II. Il y a plus de difficulté quand, plusieurs ouvriers étant occupés à creuser le sol, pour les fonda. tions d'une maison, pour un puits ou pour une route, le trésor a été découvert par celui d'entre eux qui se sert de la pioche, en présence de ceux qui enlèvent la terre détachée. On décide généralement que le seul inventeur, le seul bénéficiaire est celui qui a rencontré l'objet avec la pioche. Cette solution est peut-être trop exclusive: sans doute, il n'est pas possible d'admettre au bénéfice de l'invention toute la brigade d'ouvriers qui ont pu, tour à tour, sur le même emplacement, prendre la pioche et la pelle; il faut admettre que le hasard joue ici un rôle essentiel; mais il arrivera souvent, en fait, que l'attention de plusieurs ouvriers aura été simultanément attirée sur l'objet enfoui; presque toujours aussi, ils seront seuls et sans témoins désintéressés, et leurs prétentions seront contradictoires; dans le doute sur la priorité réelle, il faudra bien les admettre au partage de la moitié attribuée à l'invention. Si, au contraire, ce sont les ouvriers occupés au transport de la terre qui, en la déchargeant, ont trouvé le trésor resté inaperçu lors du premier travail (par exemple, une pièce de monnaie ou un bijon), celui qui tenait la pioche n'y aura aucun droit, car il avait désormais perdu l'occasion de la découverte.
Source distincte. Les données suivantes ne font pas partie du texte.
-- ==== Sys2Proof/Machine/Core.lean ====
section
/-! DEFINITION. The machine as the host takes it. -/

def Sys2Proof.core : Host.Core :=
  { State := Sys2Proof.Machine.State, Fault := Sys2Proof.Machine.Fault, Refusal := Sys2Proof.Machine.Refusal,
    step := Sys2Proof.Machine.step, reset := Sys2Proof.Machine.State.reset }
end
III. On a quelquefois soulevé la question de savoir si l'on peut considérer comme trésor un tombeau ancien découvert par hasard dans un sol qui n'était pas consacré aux sépultures. Par cela seul qu'on exclut de la question l'hypothèse d'un ancien cimetière, où il n'y a certainement pas trésor, la solution doit être affirmative. Il sera bien rare d'ailleurs, si la tombe a un peu d'importance comme valeur, qu'elle ne porte pas quelque indice extérieur ou intérieur de la personalité du mort, lequel pourrait permettre de retrouver sa famille, si l'inhumation ne remonte pas à une époque trop reculée. Dans le cas où celle-ci serait introuvable, il n'y aurait vraiment aucun inconvénient à admettre les droits de l'inventeur: autrement, la découverte profiterait toute entière au propriétaire du sol, lequel n'est pas plus intéressant que l'inventeur (e).
IV. On peut encore soulever une question au sujet de celui qui a découvert un trésor dans le fonds d'autrui, par suite de travaux qu'il n'avait pas le droit d'y faire, comme un possesseur de mauvaise foi ou un voisin qui serait venu frauduleusement prendre du sable ou de la terre sur le fonds contigu. Sans doute, cet inventeur paraît peu intéressant, mais, en réservant la réparation qu'il doit pour sa faute, il n'en est pas moins vrai que cette faute n'a été que l'occasion de sa découverte et n'en change pas le caractère: le propriétaire du fonds n'avait aucun droit au trésor avant qu'il fût découvert, ce n'était pas une partie de son fonds. Mais il ne serait que juste de tenir compte, dans la fixation de l'indemnité, des chances qu'avait le propriétaire du sol de découvrir un jour le trésor, par luimême ou par quelqu'un de sa maison.
V. Nous examinerons, au sujet de l'accession du trésor au profit du propriétaire de la chose principale, la question (qui n'en devrait pas être une) de savoir, lorsqu'un trésor est découvert dans les murs ou les fondations d'une maison vendue pour être démolie, si c'est le propriétaire du sol ou celui de la maison en démolition qui a la seconde moitié du trésor.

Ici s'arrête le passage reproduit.